== Segment start ==

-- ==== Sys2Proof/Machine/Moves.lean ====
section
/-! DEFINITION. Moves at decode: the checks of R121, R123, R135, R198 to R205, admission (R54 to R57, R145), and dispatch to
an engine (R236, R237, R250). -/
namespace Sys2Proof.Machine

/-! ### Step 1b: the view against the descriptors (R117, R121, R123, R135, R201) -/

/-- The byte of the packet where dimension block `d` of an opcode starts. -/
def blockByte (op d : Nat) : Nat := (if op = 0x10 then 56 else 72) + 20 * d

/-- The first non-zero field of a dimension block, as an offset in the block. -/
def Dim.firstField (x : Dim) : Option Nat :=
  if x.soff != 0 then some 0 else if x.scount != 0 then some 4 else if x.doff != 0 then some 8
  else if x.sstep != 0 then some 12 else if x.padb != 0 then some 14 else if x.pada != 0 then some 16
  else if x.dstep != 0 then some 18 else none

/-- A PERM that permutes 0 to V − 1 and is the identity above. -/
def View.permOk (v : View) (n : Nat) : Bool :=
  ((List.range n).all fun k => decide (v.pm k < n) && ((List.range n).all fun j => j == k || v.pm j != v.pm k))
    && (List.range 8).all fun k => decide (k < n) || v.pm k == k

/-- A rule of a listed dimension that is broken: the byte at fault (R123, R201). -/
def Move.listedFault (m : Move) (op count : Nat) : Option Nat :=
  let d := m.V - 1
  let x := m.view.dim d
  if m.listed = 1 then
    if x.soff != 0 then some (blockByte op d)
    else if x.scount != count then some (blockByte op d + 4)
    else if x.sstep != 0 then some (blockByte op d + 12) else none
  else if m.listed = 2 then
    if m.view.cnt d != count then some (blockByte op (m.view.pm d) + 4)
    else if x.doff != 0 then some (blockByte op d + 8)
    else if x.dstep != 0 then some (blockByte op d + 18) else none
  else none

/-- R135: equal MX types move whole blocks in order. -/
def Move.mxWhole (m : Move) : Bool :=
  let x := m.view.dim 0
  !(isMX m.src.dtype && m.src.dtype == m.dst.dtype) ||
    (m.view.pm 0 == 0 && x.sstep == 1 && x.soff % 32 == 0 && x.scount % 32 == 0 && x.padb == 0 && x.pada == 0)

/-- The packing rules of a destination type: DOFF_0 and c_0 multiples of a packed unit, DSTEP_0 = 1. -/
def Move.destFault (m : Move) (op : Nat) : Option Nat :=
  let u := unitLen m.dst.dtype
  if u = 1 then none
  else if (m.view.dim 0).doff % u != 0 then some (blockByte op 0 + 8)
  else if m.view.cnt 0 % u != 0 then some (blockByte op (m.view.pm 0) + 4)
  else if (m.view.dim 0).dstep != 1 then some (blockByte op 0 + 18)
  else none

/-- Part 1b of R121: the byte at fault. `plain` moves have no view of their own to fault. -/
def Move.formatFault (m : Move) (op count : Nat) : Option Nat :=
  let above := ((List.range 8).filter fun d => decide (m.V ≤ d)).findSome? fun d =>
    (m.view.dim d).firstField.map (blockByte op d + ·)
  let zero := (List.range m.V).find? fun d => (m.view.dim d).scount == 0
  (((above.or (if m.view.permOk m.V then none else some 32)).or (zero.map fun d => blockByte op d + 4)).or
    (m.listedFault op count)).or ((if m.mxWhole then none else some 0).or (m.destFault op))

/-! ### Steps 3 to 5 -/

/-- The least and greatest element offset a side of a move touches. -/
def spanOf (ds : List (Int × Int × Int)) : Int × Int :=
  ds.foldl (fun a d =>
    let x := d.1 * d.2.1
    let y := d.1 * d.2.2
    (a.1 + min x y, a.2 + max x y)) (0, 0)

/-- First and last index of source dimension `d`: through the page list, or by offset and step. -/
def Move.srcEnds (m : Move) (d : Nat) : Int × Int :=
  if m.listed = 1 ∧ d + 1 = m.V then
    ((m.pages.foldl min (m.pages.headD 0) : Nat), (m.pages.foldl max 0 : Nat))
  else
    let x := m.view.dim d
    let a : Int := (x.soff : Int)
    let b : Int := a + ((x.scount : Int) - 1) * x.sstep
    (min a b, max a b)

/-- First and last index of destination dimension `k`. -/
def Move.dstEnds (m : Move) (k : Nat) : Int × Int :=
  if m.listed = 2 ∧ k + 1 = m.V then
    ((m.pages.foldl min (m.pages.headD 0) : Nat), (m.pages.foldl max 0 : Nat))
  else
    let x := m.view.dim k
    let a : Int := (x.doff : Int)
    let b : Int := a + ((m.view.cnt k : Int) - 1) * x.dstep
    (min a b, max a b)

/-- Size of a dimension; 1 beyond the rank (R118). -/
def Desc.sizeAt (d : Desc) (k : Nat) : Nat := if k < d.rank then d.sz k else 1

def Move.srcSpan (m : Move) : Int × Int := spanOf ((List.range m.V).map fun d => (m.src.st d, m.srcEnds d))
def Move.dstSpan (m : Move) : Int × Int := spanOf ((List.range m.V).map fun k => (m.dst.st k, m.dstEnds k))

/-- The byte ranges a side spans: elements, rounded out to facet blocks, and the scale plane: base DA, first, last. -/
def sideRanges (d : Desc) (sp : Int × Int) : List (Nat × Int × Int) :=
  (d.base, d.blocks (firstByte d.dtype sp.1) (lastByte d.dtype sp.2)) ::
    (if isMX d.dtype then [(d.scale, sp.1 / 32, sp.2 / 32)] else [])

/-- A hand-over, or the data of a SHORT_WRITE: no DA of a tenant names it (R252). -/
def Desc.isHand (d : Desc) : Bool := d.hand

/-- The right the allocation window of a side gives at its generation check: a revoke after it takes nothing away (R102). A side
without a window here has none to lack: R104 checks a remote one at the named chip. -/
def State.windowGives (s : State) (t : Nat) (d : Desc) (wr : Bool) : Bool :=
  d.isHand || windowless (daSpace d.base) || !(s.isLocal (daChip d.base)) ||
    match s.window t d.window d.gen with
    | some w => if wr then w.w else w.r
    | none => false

== Segment end ==
== Segment start ==

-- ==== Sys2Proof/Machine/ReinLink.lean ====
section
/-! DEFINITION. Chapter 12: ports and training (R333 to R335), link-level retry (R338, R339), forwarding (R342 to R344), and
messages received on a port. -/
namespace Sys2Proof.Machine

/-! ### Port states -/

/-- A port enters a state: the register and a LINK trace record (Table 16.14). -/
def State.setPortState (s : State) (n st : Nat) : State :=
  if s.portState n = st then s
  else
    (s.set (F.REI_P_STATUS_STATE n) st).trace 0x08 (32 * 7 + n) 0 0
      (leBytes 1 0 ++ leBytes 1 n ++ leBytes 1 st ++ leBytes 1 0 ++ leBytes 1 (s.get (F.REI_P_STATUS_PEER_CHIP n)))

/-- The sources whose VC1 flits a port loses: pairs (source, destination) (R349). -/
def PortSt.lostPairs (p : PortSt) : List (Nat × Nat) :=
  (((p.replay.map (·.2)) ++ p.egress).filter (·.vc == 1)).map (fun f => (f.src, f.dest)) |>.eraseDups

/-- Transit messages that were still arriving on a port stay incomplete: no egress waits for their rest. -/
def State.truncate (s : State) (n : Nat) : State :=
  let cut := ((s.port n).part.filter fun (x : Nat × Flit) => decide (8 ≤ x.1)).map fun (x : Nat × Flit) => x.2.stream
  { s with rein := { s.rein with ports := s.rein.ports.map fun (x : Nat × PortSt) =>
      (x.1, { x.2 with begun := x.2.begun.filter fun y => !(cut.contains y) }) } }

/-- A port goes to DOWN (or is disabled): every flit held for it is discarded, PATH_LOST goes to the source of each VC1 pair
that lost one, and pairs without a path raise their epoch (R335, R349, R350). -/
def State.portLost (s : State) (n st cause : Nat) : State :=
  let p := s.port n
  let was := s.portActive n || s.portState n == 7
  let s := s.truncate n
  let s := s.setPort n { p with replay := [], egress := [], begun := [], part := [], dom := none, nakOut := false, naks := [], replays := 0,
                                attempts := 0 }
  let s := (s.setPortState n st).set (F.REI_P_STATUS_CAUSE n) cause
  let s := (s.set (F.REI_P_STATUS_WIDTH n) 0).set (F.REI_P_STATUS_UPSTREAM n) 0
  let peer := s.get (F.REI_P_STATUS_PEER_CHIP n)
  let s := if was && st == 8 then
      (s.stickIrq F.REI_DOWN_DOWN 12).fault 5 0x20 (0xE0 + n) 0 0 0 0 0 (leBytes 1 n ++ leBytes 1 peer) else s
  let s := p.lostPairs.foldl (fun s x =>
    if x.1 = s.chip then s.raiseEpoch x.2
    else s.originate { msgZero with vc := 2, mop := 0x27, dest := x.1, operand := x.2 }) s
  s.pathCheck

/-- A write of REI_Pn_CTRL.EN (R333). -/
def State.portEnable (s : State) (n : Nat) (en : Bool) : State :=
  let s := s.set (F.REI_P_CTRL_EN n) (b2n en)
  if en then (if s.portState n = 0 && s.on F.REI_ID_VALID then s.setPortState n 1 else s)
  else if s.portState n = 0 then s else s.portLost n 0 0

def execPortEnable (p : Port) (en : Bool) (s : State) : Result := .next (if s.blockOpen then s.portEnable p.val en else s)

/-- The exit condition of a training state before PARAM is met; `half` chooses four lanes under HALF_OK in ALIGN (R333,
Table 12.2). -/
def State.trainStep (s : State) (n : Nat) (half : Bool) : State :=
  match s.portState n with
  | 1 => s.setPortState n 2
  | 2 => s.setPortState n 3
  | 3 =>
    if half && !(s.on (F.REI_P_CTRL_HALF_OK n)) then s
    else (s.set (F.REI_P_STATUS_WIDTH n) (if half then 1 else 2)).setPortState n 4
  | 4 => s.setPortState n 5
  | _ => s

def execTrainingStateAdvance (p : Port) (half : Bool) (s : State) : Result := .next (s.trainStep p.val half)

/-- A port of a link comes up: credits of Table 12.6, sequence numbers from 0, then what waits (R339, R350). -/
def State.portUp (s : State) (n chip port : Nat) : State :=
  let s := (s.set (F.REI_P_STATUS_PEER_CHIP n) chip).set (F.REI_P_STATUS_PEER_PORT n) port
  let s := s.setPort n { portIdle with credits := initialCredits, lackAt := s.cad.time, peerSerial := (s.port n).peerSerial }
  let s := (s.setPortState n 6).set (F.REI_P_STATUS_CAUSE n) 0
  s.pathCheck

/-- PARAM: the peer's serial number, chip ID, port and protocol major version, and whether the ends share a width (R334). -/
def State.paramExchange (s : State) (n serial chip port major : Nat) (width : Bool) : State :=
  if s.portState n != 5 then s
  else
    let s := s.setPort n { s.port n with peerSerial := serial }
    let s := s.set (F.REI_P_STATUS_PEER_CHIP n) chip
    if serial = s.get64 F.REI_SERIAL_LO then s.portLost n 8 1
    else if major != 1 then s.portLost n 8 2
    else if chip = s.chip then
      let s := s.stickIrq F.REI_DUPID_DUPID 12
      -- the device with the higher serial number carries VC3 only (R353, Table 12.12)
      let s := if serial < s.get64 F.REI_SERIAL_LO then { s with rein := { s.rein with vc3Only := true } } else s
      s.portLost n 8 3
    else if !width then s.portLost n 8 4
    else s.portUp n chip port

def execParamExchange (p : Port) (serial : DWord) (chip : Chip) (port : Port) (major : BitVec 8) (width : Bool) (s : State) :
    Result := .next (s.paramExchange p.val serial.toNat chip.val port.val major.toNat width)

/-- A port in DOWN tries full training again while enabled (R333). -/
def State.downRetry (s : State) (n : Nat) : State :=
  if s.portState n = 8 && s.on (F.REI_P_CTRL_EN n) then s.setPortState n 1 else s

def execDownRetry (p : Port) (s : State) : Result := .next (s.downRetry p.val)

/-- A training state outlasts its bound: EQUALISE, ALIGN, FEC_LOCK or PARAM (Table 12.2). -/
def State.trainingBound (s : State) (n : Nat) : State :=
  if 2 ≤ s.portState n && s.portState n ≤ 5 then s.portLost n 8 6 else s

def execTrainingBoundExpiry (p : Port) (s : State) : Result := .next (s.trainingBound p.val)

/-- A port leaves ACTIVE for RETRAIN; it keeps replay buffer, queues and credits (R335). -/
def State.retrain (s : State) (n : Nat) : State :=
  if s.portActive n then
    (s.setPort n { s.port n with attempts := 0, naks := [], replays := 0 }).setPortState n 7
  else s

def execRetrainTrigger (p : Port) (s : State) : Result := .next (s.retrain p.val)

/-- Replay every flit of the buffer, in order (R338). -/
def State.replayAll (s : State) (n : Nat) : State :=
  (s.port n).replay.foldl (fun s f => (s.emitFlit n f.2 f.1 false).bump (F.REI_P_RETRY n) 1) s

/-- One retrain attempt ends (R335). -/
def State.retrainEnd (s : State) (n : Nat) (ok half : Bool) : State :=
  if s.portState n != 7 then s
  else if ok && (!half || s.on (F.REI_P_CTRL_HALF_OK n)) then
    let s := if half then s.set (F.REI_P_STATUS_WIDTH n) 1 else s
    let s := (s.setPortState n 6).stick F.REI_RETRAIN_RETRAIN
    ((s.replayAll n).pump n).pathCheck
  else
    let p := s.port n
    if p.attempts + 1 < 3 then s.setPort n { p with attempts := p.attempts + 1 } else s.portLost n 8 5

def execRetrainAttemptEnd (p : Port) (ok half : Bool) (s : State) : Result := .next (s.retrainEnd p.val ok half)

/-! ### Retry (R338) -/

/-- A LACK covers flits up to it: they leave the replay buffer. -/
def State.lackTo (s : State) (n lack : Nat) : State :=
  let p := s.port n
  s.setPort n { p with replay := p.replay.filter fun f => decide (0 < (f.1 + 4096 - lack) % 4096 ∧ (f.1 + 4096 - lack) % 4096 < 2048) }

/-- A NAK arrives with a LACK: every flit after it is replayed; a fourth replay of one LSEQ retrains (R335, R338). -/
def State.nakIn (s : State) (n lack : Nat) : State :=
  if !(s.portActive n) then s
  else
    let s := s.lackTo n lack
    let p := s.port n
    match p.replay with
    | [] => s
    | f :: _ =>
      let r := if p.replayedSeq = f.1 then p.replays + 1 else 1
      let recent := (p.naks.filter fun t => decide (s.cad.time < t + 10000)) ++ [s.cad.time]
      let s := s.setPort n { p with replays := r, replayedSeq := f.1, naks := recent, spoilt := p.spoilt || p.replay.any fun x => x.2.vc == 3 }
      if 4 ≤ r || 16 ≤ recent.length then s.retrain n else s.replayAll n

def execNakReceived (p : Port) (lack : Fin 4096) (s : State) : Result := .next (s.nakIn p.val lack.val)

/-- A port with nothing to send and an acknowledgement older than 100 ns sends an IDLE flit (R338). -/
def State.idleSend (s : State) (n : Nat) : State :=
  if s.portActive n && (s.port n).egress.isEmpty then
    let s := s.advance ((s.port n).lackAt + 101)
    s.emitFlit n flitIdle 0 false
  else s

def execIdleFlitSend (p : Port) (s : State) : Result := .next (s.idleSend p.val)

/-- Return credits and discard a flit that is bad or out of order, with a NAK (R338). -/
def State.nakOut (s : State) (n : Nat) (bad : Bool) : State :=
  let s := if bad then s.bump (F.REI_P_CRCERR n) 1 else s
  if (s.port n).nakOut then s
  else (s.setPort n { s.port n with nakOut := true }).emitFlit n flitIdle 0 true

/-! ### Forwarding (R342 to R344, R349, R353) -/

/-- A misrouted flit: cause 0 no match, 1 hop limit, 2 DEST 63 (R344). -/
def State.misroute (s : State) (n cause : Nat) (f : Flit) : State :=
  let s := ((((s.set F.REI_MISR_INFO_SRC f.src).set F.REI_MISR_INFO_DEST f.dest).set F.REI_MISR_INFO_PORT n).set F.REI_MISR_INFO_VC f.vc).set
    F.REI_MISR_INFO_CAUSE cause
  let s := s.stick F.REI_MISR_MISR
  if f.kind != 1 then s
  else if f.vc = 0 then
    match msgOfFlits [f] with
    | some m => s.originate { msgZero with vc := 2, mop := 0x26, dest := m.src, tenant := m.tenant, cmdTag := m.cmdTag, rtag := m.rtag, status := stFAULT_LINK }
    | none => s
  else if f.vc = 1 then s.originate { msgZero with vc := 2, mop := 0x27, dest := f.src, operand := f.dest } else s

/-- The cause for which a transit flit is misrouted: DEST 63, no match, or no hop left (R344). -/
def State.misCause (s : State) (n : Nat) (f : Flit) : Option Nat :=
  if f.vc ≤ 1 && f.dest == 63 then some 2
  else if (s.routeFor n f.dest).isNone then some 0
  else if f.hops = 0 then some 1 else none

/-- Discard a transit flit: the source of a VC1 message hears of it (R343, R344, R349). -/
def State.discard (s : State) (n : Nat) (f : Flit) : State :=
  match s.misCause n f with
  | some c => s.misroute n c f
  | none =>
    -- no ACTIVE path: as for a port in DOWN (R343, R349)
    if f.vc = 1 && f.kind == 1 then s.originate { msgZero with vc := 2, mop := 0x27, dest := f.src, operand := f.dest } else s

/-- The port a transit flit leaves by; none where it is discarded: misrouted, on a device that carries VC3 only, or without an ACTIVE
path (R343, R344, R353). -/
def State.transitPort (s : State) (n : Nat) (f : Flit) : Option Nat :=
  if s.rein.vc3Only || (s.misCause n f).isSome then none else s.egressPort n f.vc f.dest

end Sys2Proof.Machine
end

== Segment end ==
== Segment start ==

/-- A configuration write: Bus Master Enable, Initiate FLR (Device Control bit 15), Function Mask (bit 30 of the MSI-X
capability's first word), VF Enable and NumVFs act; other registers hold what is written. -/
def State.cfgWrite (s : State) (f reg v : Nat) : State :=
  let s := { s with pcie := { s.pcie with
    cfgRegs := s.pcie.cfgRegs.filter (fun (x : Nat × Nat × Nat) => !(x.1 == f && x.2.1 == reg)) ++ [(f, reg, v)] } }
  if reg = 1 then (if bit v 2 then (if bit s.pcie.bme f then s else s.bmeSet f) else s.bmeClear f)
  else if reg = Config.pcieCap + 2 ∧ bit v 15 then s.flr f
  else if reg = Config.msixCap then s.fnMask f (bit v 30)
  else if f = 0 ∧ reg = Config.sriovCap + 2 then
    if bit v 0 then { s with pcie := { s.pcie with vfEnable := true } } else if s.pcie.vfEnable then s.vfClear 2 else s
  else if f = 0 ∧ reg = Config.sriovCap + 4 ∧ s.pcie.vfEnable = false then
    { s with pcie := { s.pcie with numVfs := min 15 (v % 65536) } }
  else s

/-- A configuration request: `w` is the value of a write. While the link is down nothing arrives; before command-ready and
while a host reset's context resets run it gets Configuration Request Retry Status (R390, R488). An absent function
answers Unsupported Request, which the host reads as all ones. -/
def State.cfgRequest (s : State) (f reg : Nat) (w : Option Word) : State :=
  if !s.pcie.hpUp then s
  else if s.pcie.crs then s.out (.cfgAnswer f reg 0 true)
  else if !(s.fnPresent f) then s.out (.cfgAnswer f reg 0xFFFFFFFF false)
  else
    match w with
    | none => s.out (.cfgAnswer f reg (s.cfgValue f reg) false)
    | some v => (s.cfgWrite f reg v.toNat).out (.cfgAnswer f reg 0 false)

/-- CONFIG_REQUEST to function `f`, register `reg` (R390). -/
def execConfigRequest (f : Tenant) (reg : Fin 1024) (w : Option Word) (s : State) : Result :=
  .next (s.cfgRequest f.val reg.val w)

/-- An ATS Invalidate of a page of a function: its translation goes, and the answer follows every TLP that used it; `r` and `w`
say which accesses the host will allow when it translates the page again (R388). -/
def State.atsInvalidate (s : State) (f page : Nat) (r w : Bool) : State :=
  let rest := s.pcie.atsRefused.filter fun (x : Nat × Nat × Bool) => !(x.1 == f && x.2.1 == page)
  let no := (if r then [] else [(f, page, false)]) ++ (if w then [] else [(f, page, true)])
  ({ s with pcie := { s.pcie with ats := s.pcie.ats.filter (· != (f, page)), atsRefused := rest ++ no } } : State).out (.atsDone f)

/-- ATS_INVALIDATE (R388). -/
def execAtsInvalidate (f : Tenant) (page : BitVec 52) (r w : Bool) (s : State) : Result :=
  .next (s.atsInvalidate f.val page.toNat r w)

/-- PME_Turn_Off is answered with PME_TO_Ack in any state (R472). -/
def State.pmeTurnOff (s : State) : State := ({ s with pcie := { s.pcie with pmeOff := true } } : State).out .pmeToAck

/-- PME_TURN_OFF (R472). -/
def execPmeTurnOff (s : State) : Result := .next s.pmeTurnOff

== Segment end ==

■ EXERCISE REQUIREMENTS ■
Using the entries above, give back exactly the line containing "let s := if serial", the line containing "def execParamExchange (p", and every line between them, and nothing else.

■ RESPONSE BELOW ■
      let s := if serial < s.get64 F.REI_SERIAL_LO then { s with rein := { s.rein with vc3Only := true } } else s
      s.portLost n 8 3
    else if !width then s.portLost n 8 4
    else s.portUp n chip port

def execParamExchange (p : Port) (serial : DWord) (chip : Chip) (port : Port) (major : BitVec 8) (width : Bool) (s : State) :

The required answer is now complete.